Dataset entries
@[simp] theorem keeps_resetDom (s : State) (h : Half) (d : Dom) :
    (State.resetDom s h d).pending = s.pending ∧ (State.resetDom s h d).fresh = s.fresh ∧
    (State.resetDom s h d).now = s.now ∧ (State.resetDom s h d).pwr = s.pwr ∧ (State.resetDom s h d).arb = s.arb ∧
    (State.resetDom s h d).parts = s.parts ∧ (State.resetDom s h d).ops = s.ops ∧
    (State.resetDom s h d).ident = s.ident ∧ (State.resetDom s h d).models = s.models ∧
    (State.resetDom s h d).caps = s.caps ∧ (State.resetDom s h d).jets = s.jets ∧
    (State.resetDom s h d).lanes = s.lanes ∧ (State.resetDom s h d).ports = s.ports ∧
    (State.resetDom s h d).ftn = s.ftn ∧ (State.resetDom s h d).keys = s.keys ∧ (State.resetDom s h d).flt = s.flt ∧
    (State.resetDom s h d).mgt = s.mgt ∧ (∀ rp ro, regOf (State.resetDom s h d).pages rp ro = regOf s.pages rp ro) := by
  simp [State.resetDom]

@[simp] theorem keeps_domainReset (d : Dom) (s : State) :
    (domainReset d s).pending = s.pending ∧ (domainReset d s).fresh = s.fresh ∧ (domainReset d s).now = s.now ∧
    (domainReset d s).pwr = s.pwr ∧ (domainReset d s).ident = s.ident ∧ (domainReset d s).models = s.models ∧
    (domainReset d s).jets = s.jets ∧ (domainReset d s).lanes = s.lanes ∧ (domainReset d s).ports = s.ports ∧
    (domainReset d s).ftn = s.ftn ∧ (domainReset d s).keys = s.keys ∧ (domainReset d s).flt = s.flt ∧
    (domainReset d s).mgt = s.mgt ∧ (∀ rp ro, regOf (domainReset d s).pages rp ro = regOf s.pages rp ro) := by
  simp [domainReset]

@[simp] theorem keeps_domainDetection (d : Dom) (det : Byte) (s : State) :
    (domainDetection d det s).pending = s.pending ∧ (domainDetection d det s).fresh = s.fresh ∧
    (domainDetection d det s).now = s.now ∧ (domainDetection d det s).pwr = s.pwr ∧
    (domainDetection d det s).arb = s.arb ∧ (domainDetection d det s).parts = s.parts ∧
    (domainDetection d det s).ops = s.ops ∧ (domainDetection d det s).models = s.models ∧
    (domainDetection d det s).caps = s.caps ∧ (domainDetection d det s).jets = s.jets ∧
    (domainDetection d det s).lanes = s.lanes ∧ (domainDetection d det s).ports = s.ports ∧
    (domainDetection d det s).ptp = s.ptp ∧ (domainDetection d det s).ftn = s.ftn ∧
    (domainDetection d det s).keys = s.keys ∧ (domainDetection d det s).mgt = s.mgt ∧
    (∀ rp ro, regOf (domainDetection d det s).pages rp ro = regOf s.pages rp ro) := by
  unfold domainDetection; (repeat' split) <;> simp

@[simp] theorem keeps_rateSetDispatch (o : Op) (t : Tag) (late : Bool) (s : State) :
    (rateSetDispatch o t late s).pending = s.pending ∧ (rateSetDispatch o t late s).fresh = s.fresh ∧
    (rateSetDispatch o t late s).now = s.now ∧ (rateSetDispatch o t late s).pwr = s.pwr ∧
    (rateSetDispatch o t late s).arb = s.arb ∧ (rateSetDispatch o t late s).ident = s.ident ∧
    (rateSetDispatch o t late s).models = s.models ∧ (rateSetDispatch o t late s).caps = s.caps ∧
    (rateSetDispatch o t late s).jets = s.jets ∧ (rateSetDispatch o t late s).lanes = s.lanes ∧
    (rateSetDispatch o t late s).ports = s.ports ∧ (rateSetDispatch o t late s).ptp = s.ptp ∧
    (rateSetDispatch o t late s).ftn = s.ftn ∧ (rateSetDispatch o t late s).keys = s.keys ∧
    (rateSetDispatch o t late s).flt = s.flt ∧ (rateSetDispatch o t late s).mgt = s.mgt ∧
    (∀ rp ro, regOf (rateSetDispatch o t late s).pages rp ro = regOf s.pages rp ro) := by
  simp [rateSetDispatch]

@[simp] theorem keeps_rateSetOne (s : State) (r : RateReq) :
    (State.rateSetOne s r).pending = s.pending ∧ (State.rateSetOne s r).fresh = s.fresh ∧
    (State.rateSetOne s r).now = s.now ∧ (State.rateSetOne s r).pwr = s.pwr ∧ (State.rateSetOne s r).arb = s.arb ∧
    (State.rateSetOne s r).halves = s.halves ∧ (State.rateSetOne s r).ident = s.ident ∧
    (State.rateSetOne s r).models = s.models ∧ (State.rateSetOne s r).caps = s.caps ∧
    (State.rateSetOne s r).jets = s.jets ∧ (State.rateSetOne s r).lanes = s.lanes ∧
    (State.rateSetOne s r).ports = s.ports ∧ (State.rateSetOne s r).ptp = s.ptp ∧ (State.rateSetOne s r).ftn = s.ftn ∧
    (State.rateSetOne s r).keys = s.keys ∧ (State.rateSetOne s r).flt = s.flt ∧ (State.rateSetOne s r).mgt = s.mgt ∧
    (∀ rp ro, regOf (State.rateSetOne s r).pages rp ro = regOf s.pages rp ro) := by
  unfold State.rateSetOne; (repeat' split) <;> simp

@[simp] theorem keeps_rateSetDone (s : State) (h : Half) (d : Dom) :
    (State.rateSetDone s h d).pending = s.pending ∧ (State.rateSetDone s h d).fresh = s.fresh ∧
    (State.rateSetDone s h d).now = s.now ∧ (State.rateSetDone s h d).pwr = s.pwr ∧
    (State.rateSetDone s h d).arb = s.arb ∧ (State.rateSetDone s h d).halves = s.halves ∧
    (State.rateSetDone s h d).ident = s.ident ∧ (State.rateSetDone s h d).models = s.models ∧
    (State.rateSetDone s h d).caps = s.caps ∧ (State.rateSetDone s h d).jets = s.jets ∧
    (State.rateSetDone s h d).lanes = s.lanes ∧ (State.rateSetDone s h d).ports = s.ports ∧
    (State.rateSetDone s h d).ptp = s.ptp ∧ (State.rateSetDone s h d).ftn = s.ftn ∧
    (State.rateSetDone s h d).keys = s.keys ∧ (State.rateSetDone s h d).flt = s.flt ∧
    (State.rateSetDone s h d).mgt = s.mgt ∧
    (∀ rp ro, regOf (State.rateSetDone s h d).pages rp ro = regOf s.pages rp ro) := by
  simp [State.rateSetDone]

/-! ## Spirit -/

@[simp] theorem keeps_spiritBeat (s : State) (h : Half) (d : Dom) :
    (State.spiritBeat s h d).pending = s.pending ∧ (State.spiritBeat s h d).fresh = s.fresh ∧
    (State.spiritBeat s h d).now = s.now ∧ (State.spiritBeat s h d).pwr = s.pwr ∧
    (State.spiritBeat s h d).arb = s.arb ∧ (State.spiritBeat s h d).parts = s.parts ∧
    (State.spiritBeat s h d).ops = s.ops ∧ (State.spiritBeat s h d).ident = s.ident ∧
    (State.spiritBeat s h d).models = s.models ∧ (State.spiritBeat s h d).caps = s.caps ∧
    (State.spiritBeat s h d).jets = s.jets ∧ (State.spiritBeat s h d).lanes = s.lanes ∧
    (State.spiritBeat s h d).ports = s.ports ∧ (State.spiritBeat s h d).ptp = s.ptp ∧
    (State.spiritBeat s h d).ftn = s.ftn ∧ (State.spiritBeat s h d).keys = s.keys ∧
    (State.spiritBeat s h d).flt = s.flt ∧ (State.spiritBeat s h d).mgt = s.mgt ∧
    (∀ rp ro, regOf (State.spiritBeat s h d).pages rp ro = regOf s.pages rp ro) := by
  simp [State.spiritBeat]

Task brief> Your answer must be the lines from the first line of the entries above through the line that contains "(domainReset d s).pending", written out exactly.

Answer to the exercise>
@[simp] theorem keeps_resetDom (s : State) (h : Half) (d : Dom) :
    (State.resetDom s h d).pending = s.pending ∧ (State.resetDom s h d).fresh = s.fresh ∧
    (State.resetDom s h d).now = s.now ∧ (State.resetDom s h d).pwr = s.pwr ∧ (State.resetDom s h d).arb = s.arb ∧
    (State.resetDom s h d).parts = s.parts ∧ (State.resetDom s h d).ops = s.ops ∧
    (State.resetDom s h d).ident = s.ident ∧ (State.resetDom s h d).models = s.models ∧
    (State.resetDom s h d).caps = s.caps ∧ (State.resetDom s h d).jets = s.jets ∧
    (State.resetDom s h d).lanes = s.lanes ∧ (State.resetDom s h d).ports = s.ports ∧
    (State.resetDom s h d).ftn = s.ftn ∧ (State.resetDom s h d).keys = s.keys ∧ (State.resetDom s h d).flt = s.flt ∧
    (State.resetDom s h d).mgt = s.mgt ∧ (∀ rp ro, regOf (State.resetDom s h d).pages rp ro = regOf s.pages rp ro) := by
  simp [State.resetDom]

@[simp] theorem keeps_domainReset (d : Dom) (s : State) :
    (domainReset d s).pending = s.pending ∧ (domainReset d s).fresh = s.fresh ∧ (domainReset d s).now = s.now ∧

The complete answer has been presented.